──────── Input data ────────
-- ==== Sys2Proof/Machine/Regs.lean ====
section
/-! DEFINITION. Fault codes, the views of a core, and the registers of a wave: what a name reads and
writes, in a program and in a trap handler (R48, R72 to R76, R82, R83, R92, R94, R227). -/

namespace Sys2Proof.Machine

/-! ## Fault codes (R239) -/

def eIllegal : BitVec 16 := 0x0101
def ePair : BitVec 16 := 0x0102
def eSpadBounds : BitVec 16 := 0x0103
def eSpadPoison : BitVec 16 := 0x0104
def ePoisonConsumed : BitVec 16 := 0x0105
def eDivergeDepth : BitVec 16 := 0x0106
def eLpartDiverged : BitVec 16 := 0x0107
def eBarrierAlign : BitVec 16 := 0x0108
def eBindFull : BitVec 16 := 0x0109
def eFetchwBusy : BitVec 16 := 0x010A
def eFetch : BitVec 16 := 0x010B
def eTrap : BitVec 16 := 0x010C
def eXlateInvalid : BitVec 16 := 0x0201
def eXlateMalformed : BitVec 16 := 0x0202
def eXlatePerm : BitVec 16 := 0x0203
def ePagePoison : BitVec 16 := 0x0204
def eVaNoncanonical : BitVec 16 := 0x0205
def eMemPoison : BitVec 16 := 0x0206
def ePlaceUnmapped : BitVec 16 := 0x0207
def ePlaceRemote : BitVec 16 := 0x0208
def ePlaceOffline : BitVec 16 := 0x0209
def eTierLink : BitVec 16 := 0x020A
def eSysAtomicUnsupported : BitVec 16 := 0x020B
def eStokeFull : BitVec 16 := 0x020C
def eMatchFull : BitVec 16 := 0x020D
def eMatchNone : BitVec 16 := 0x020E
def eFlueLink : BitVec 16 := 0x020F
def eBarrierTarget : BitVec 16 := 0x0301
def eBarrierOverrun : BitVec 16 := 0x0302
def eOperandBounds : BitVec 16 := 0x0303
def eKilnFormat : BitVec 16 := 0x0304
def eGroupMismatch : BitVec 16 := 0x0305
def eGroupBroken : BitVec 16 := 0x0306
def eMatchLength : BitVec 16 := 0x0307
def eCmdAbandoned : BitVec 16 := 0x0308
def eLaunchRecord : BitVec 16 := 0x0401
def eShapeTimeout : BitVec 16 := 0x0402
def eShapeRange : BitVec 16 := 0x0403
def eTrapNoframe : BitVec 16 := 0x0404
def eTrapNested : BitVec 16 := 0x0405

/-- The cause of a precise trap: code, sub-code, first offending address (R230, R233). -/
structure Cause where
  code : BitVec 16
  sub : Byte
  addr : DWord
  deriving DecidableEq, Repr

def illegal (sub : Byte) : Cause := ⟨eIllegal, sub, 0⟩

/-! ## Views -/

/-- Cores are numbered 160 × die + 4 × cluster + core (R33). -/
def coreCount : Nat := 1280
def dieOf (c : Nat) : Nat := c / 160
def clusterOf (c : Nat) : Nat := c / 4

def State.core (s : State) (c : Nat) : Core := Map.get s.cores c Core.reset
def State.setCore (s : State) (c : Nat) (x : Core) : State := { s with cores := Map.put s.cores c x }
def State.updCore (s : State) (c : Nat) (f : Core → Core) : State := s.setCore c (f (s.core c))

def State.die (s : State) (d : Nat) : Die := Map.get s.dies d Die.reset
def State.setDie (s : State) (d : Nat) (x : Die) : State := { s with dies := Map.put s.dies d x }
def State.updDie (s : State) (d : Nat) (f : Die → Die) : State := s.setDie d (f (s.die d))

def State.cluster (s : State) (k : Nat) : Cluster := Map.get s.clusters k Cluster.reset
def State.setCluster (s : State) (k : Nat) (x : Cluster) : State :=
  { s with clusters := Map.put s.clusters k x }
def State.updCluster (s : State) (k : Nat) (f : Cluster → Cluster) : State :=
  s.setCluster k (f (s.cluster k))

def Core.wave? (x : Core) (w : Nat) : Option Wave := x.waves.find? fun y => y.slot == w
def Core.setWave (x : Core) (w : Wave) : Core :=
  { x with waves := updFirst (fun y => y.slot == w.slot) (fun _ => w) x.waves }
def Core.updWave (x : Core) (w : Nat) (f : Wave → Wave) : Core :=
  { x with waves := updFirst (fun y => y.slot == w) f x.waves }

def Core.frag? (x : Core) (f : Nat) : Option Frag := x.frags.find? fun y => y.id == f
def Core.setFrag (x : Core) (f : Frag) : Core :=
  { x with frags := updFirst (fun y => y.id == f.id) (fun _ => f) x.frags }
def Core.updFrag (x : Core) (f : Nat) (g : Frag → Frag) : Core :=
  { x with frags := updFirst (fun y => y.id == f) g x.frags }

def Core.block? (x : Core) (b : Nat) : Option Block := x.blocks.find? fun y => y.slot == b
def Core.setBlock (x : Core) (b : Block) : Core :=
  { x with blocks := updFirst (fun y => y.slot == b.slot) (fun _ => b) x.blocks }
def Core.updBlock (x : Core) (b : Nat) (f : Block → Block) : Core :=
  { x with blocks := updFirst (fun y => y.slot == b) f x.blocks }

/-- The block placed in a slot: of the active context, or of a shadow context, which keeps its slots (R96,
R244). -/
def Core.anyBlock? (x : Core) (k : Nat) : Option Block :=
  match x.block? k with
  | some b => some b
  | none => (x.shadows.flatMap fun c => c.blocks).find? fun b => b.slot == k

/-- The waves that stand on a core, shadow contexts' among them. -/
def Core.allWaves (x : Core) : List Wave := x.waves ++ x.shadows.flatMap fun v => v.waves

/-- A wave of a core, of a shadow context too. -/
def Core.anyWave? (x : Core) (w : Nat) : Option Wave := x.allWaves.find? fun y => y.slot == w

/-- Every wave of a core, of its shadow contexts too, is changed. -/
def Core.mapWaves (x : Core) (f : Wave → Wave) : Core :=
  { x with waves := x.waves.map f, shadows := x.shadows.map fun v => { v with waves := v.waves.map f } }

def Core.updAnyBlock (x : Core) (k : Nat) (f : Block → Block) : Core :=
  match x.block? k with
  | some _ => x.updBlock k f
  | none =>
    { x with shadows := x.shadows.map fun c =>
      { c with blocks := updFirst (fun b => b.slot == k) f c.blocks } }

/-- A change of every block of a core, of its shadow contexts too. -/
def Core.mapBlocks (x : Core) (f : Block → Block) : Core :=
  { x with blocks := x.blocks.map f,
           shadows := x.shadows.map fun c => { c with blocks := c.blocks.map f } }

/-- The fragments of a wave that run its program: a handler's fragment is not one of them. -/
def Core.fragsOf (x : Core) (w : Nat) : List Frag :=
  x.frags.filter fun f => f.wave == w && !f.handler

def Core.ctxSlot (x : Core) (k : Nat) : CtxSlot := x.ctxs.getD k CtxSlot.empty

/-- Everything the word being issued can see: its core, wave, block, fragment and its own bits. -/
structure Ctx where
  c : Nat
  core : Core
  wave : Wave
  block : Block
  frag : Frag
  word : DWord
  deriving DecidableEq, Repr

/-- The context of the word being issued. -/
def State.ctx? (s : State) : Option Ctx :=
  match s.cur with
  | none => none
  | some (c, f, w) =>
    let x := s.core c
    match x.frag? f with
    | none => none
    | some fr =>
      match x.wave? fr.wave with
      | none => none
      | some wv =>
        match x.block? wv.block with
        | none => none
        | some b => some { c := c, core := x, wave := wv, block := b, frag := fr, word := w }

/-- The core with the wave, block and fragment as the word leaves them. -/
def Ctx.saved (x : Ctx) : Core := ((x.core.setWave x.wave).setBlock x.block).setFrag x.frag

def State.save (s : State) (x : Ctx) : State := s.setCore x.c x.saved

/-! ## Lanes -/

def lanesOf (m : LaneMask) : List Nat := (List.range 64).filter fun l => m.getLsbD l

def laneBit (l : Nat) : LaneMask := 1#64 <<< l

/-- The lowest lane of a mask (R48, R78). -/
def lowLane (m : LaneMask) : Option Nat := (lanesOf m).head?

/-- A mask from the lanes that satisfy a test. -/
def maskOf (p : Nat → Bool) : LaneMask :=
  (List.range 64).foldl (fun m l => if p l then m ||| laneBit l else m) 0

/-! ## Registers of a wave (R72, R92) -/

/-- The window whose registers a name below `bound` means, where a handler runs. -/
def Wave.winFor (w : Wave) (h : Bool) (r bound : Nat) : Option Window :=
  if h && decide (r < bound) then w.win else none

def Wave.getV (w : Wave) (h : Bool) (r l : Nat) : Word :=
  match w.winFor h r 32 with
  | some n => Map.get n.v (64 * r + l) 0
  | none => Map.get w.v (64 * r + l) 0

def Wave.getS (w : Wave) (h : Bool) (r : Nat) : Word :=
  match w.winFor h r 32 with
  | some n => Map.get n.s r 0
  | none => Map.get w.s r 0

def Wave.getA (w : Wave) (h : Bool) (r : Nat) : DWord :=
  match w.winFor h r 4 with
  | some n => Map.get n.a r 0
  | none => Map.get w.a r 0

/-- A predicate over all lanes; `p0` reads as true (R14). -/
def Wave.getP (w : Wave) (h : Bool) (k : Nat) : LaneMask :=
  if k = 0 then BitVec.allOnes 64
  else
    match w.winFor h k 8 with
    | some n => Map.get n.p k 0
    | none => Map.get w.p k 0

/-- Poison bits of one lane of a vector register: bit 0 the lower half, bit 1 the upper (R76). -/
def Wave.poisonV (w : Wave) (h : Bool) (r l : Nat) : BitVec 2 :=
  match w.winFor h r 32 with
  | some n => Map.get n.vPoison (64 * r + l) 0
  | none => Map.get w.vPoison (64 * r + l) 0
────────
- Task goal: Retype the records above from the very first line down to the line with "def eIllegal : BitVec 16 := 0x0101", keeping both of those lines. Include nothing beyond them.

- Problem solution:
-- ==== Sys2Proof/Machine/Regs.lean ====
section
/-! DEFINITION. Fault codes, the views of a core, and the registers of a wave: what a name reads and
writes, in a program and in a trap handler (R48, R72 to R76, R82, R83, R92, R94, R227). -/

namespace Sys2Proof.Machine

/-! ## Fault codes (R239) -/

def eIllegal : BitVec 16 := 0x0101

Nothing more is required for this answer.